__Problem details__: Given the material below, output exactly the lines from the line with "intro q; rw" to the line with "b by omega)]", both ends included, and no other lines.

__Data for this task__:
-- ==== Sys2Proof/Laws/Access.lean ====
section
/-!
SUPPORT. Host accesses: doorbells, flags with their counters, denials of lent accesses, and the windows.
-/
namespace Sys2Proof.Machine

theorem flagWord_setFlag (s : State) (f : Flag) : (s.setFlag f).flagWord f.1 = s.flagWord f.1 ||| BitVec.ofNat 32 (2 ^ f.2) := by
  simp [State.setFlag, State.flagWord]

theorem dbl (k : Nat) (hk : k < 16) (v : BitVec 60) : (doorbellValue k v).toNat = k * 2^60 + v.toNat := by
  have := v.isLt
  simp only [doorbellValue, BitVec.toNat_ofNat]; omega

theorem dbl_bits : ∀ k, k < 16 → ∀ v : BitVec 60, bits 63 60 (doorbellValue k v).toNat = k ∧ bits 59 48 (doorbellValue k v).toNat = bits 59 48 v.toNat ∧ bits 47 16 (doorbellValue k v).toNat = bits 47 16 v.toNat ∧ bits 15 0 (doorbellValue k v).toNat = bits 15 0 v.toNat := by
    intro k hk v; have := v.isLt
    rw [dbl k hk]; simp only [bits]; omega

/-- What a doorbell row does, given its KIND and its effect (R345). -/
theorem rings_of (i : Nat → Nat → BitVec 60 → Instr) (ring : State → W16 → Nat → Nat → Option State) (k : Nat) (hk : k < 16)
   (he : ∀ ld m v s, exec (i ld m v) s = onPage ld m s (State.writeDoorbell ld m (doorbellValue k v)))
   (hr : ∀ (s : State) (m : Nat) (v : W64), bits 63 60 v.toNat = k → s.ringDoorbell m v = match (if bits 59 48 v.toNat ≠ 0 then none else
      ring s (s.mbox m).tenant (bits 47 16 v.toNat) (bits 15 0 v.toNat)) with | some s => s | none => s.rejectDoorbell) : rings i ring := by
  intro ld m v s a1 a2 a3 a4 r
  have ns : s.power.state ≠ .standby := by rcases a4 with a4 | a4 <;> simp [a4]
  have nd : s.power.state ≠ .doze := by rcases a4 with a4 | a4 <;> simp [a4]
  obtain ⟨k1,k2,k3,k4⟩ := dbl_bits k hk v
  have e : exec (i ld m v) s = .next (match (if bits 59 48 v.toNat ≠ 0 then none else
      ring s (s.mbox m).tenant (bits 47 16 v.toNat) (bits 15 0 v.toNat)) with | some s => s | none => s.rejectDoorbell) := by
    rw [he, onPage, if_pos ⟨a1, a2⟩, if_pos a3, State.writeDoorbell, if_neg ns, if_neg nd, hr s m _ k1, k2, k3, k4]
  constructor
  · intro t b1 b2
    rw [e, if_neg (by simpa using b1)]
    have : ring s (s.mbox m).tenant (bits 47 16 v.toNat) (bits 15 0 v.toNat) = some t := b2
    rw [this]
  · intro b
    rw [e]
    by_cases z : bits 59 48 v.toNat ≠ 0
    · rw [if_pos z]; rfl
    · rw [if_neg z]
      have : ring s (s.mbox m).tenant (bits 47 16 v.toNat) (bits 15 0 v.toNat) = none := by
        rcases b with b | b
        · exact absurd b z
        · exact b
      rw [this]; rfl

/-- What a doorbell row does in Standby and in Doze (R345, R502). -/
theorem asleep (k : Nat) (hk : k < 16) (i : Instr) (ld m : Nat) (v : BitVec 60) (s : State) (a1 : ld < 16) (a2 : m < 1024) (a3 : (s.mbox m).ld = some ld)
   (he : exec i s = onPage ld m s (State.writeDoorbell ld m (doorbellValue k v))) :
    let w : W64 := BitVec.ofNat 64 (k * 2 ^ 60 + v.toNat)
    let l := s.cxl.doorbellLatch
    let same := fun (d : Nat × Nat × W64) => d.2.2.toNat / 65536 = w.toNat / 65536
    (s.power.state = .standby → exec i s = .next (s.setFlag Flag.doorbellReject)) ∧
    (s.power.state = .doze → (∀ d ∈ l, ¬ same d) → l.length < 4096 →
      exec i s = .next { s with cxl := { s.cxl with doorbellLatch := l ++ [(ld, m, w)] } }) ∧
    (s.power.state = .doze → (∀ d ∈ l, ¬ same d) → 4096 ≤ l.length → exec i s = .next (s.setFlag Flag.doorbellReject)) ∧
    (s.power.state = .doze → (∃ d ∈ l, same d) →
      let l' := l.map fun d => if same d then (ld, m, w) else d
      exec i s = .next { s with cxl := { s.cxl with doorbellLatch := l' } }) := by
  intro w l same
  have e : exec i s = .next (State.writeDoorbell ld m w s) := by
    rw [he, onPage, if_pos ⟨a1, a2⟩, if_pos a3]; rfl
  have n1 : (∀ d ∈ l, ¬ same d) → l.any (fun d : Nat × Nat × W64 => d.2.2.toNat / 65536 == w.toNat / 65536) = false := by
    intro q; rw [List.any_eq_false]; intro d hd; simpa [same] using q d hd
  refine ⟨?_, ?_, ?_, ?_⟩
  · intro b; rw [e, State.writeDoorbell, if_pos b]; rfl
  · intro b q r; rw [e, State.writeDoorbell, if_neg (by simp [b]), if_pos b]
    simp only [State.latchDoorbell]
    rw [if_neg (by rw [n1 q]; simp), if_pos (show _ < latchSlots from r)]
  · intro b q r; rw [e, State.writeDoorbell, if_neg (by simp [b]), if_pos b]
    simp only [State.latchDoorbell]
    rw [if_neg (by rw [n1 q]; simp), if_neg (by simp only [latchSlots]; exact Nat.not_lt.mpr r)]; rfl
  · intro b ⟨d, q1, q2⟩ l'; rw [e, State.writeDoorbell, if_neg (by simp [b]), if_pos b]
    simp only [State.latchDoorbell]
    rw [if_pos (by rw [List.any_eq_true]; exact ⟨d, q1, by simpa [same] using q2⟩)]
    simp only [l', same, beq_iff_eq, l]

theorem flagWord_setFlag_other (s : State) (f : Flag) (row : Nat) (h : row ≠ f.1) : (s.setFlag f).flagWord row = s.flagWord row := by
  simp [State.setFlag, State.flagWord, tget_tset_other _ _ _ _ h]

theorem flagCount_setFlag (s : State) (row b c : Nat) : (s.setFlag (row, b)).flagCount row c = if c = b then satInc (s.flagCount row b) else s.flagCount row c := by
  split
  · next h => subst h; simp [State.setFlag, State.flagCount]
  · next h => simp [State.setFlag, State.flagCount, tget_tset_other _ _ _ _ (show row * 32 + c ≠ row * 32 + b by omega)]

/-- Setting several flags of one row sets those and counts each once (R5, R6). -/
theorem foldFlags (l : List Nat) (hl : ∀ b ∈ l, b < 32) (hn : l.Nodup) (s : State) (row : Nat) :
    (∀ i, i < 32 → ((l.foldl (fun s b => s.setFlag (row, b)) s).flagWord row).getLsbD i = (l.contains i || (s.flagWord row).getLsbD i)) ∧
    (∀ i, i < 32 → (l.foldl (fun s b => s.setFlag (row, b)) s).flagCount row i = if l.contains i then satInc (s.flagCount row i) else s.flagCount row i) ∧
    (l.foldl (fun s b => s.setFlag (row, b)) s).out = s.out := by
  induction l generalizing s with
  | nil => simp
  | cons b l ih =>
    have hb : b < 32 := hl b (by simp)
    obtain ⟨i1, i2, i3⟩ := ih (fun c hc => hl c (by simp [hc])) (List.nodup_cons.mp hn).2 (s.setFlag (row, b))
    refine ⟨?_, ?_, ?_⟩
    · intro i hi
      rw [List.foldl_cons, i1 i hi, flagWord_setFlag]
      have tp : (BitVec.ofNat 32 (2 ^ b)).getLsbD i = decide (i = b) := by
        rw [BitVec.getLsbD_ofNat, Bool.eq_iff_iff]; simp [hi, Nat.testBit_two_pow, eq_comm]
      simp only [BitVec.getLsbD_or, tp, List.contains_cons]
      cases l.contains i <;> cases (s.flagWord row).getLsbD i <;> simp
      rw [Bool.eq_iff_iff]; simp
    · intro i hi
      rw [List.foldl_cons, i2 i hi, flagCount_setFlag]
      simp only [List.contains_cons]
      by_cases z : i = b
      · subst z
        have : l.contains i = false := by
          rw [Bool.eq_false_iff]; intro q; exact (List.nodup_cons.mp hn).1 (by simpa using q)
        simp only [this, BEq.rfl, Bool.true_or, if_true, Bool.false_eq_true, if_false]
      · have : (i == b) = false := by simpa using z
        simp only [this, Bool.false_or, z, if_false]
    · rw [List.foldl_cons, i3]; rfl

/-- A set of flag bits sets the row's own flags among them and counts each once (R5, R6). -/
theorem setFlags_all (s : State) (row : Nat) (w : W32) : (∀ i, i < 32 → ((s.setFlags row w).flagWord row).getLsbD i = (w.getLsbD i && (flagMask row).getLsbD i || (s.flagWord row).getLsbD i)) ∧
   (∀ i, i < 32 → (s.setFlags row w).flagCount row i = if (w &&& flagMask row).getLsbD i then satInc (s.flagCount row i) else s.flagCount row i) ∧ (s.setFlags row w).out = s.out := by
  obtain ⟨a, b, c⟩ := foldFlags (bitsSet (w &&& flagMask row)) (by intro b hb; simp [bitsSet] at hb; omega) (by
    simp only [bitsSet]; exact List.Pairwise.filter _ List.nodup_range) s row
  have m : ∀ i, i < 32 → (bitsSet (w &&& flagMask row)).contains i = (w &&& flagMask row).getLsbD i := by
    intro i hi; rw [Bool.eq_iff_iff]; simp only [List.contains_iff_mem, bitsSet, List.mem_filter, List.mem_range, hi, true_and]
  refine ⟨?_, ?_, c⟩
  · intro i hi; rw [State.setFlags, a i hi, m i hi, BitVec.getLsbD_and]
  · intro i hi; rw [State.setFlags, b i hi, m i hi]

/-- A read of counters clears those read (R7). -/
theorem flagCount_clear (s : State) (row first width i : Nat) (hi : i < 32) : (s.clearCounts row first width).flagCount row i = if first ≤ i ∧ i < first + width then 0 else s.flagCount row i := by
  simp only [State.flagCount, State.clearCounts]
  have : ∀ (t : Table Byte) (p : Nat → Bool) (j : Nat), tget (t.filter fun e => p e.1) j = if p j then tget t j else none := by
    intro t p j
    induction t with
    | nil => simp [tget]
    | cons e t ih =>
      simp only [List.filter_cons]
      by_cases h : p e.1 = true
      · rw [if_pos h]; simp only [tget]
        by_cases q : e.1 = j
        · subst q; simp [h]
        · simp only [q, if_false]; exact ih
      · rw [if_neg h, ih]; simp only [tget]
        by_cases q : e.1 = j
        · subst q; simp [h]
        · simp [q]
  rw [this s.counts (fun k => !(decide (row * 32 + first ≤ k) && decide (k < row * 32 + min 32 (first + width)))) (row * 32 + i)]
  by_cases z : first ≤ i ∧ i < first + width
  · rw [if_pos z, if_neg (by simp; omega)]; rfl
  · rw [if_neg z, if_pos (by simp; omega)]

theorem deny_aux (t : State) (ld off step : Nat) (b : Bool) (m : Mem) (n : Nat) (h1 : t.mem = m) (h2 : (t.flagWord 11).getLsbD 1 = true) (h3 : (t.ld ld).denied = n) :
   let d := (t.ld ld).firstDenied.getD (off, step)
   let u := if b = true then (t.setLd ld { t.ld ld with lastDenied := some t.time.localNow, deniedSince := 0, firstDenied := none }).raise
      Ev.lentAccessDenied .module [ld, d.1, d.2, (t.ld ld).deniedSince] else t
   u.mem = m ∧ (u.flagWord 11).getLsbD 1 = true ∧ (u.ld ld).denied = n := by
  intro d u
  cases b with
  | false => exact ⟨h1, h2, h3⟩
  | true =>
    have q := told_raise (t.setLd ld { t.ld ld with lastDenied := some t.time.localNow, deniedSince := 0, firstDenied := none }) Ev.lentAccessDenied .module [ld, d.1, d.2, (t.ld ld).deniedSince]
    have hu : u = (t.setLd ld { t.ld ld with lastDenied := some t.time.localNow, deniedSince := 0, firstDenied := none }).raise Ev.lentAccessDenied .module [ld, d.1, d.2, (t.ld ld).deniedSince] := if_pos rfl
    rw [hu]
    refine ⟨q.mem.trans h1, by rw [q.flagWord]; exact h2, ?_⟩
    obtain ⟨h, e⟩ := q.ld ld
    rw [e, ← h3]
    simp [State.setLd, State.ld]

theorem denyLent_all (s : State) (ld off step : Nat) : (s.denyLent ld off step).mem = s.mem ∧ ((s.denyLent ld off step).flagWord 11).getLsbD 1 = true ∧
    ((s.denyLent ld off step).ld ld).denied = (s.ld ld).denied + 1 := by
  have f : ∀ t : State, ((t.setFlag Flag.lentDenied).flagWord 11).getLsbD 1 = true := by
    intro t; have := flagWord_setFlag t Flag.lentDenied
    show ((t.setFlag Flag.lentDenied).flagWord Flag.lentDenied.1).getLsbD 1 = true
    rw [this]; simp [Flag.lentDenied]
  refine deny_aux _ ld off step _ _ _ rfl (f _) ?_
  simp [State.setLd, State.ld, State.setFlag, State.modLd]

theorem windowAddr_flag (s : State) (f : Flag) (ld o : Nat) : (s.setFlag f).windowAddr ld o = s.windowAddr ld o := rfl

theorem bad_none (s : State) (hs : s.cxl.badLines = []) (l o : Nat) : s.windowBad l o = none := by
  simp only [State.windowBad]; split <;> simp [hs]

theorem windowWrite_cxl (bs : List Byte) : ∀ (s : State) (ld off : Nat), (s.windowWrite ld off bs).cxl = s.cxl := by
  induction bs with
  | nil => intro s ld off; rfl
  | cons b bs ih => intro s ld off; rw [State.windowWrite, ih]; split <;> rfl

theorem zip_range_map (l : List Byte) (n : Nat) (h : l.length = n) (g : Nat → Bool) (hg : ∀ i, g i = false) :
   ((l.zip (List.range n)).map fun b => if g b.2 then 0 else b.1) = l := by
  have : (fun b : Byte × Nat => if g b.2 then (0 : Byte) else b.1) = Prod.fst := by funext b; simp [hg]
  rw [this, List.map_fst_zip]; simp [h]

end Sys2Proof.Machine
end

...

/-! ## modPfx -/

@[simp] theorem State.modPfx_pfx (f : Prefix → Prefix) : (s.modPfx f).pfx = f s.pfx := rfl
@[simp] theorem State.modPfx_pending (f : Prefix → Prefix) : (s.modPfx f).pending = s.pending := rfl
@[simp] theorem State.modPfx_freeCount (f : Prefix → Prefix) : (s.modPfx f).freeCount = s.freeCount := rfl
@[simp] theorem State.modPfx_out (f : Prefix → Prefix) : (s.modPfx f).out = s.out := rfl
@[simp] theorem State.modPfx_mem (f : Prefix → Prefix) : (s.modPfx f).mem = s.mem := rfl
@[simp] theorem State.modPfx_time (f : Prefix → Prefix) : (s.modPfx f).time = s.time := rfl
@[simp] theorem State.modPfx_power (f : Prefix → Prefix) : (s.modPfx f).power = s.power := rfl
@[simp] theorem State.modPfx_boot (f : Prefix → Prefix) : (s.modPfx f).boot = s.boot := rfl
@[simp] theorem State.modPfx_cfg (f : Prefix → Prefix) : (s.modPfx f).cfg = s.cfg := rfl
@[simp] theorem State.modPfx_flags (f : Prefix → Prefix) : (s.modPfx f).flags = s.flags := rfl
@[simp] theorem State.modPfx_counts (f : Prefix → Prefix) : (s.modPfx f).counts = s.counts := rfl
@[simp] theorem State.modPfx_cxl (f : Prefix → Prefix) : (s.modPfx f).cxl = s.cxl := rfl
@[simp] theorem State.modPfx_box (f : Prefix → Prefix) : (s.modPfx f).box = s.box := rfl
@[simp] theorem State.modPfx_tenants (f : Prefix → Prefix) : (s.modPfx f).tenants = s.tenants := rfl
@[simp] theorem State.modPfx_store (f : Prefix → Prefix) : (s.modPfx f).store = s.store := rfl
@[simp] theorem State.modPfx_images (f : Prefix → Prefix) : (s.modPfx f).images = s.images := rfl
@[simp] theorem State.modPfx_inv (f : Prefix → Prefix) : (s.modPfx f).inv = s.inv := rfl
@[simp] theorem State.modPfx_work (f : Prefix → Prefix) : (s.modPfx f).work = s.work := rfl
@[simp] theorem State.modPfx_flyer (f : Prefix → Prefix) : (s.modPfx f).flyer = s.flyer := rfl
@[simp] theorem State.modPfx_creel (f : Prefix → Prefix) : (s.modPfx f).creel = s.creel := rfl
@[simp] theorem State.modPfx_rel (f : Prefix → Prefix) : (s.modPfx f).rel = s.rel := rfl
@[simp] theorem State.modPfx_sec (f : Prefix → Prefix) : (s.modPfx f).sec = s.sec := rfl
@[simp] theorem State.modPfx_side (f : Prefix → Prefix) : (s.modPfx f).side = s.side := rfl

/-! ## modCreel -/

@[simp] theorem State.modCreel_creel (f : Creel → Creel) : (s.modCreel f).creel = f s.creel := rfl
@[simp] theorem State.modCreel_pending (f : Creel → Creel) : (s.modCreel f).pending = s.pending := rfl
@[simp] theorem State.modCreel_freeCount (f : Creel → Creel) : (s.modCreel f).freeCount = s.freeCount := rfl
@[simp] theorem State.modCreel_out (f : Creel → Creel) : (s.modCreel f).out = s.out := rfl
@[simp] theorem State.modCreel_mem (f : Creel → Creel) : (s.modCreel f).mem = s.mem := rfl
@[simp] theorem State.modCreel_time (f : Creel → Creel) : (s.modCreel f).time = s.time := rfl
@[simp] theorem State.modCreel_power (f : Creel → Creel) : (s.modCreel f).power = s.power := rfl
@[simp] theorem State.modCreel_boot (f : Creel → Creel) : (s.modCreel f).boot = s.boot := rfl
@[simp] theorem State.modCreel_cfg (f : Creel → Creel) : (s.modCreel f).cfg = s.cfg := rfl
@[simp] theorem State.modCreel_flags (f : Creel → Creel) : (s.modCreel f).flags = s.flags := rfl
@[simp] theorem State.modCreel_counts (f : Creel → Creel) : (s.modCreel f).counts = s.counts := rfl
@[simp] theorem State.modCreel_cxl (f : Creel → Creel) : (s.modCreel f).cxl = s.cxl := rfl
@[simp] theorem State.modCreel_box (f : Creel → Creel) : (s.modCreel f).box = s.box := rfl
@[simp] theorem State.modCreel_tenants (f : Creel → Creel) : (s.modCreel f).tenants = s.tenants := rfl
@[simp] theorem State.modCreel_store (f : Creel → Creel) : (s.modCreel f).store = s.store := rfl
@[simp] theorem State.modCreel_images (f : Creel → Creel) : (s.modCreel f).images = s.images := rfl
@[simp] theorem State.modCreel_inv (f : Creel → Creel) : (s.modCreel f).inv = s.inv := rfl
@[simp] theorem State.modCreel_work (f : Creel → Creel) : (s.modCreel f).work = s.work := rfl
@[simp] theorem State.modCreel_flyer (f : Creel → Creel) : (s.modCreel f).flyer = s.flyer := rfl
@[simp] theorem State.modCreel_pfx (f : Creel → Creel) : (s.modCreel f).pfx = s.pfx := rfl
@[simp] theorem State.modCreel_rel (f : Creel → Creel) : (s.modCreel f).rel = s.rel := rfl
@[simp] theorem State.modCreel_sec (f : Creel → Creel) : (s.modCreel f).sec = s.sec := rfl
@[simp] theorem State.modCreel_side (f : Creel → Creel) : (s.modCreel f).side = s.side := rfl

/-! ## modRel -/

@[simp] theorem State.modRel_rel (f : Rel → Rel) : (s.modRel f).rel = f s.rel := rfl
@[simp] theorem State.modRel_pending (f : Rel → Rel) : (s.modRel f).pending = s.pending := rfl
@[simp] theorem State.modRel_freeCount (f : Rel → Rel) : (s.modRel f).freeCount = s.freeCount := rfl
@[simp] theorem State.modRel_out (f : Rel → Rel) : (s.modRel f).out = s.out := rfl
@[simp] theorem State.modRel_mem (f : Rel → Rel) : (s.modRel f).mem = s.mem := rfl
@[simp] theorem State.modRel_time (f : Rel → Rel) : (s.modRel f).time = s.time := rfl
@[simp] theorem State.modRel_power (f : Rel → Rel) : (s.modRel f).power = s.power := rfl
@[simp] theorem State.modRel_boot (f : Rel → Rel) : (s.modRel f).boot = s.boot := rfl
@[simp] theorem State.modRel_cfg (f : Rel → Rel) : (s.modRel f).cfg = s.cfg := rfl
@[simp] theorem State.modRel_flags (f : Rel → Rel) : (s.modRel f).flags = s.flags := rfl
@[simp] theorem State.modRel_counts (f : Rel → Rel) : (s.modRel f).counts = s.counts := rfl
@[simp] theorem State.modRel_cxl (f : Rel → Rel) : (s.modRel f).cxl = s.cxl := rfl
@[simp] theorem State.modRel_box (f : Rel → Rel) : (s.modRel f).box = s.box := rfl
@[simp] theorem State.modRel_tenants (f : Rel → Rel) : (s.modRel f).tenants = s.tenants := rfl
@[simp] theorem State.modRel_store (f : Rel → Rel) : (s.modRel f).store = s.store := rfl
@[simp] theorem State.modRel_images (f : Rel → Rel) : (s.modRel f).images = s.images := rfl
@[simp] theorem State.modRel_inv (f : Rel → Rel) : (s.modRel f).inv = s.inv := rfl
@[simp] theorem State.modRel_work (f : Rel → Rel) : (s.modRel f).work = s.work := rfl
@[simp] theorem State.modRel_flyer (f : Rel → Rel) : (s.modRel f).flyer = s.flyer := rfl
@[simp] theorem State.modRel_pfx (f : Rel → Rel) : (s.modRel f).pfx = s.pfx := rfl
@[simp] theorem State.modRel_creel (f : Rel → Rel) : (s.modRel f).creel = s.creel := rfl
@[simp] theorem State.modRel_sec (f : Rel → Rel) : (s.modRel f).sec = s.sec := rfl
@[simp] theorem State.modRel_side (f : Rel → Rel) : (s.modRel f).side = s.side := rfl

__Response to the task__:
    intro q; rw [List.any_eq_false]; intro d hd; simpa [same] using q d hd
  refine ⟨?_, ?_, ?_, ?_⟩
  · intro b; rw [e, State.writeDoorbell, if_pos b]; rfl
  · intro b q r; rw [e, State.writeDoorbell, if_neg (by simp [b]), if_pos b]
    simp only [State.latchDoorbell]
    rw [if_neg (by rw [n1 q]; simp), if_pos (show _ < latchSlots from r)]
  · intro b q r; rw [e, State.writeDoorbell, if_neg (by simp [b]), if_pos b]
    simp only [State.latchDoorbell]
    rw [if_neg (by rw [n1 q]; simp), if_neg (by simp only [latchSlots]; exact Nat.not_lt.mpr r)]; rfl
  · intro b ⟨d, q1, q2⟩ l'; rw [e, State.writeDoorbell, if_neg (by simp [b]), if_pos b]
    simp only [State.latchDoorbell]
    rw [if_pos (by rw [List.any_eq_true]; exact ⟨d, q1, by simpa [same] using q2⟩)]
    simp only [l', same, beq_iff_eq, l]

theorem flagWord_setFlag_other (s : State) (f : Flag) (row : Nat) (h : row ≠ f.1) : (s.setFlag f).flagWord row = s.flagWord row := by
  simp [State.setFlag, State.flagWord, tget_tset_other _ _ _ _ h]

theorem flagCount_setFlag (s : State) (row b c : Nat) : (s.setFlag (row, b)).flagCount row c = if c = b then satInc (s.flagCount row b) else s.flagCount row c := by
  split
  · next h => subst h; simp [State.setFlag, State.flagCount]
  · next h => simp [State.setFlag, State.flagCount, tget_tset_other _ _ _ _ (show row * 32 + c ≠ row * 32 + b by omega)]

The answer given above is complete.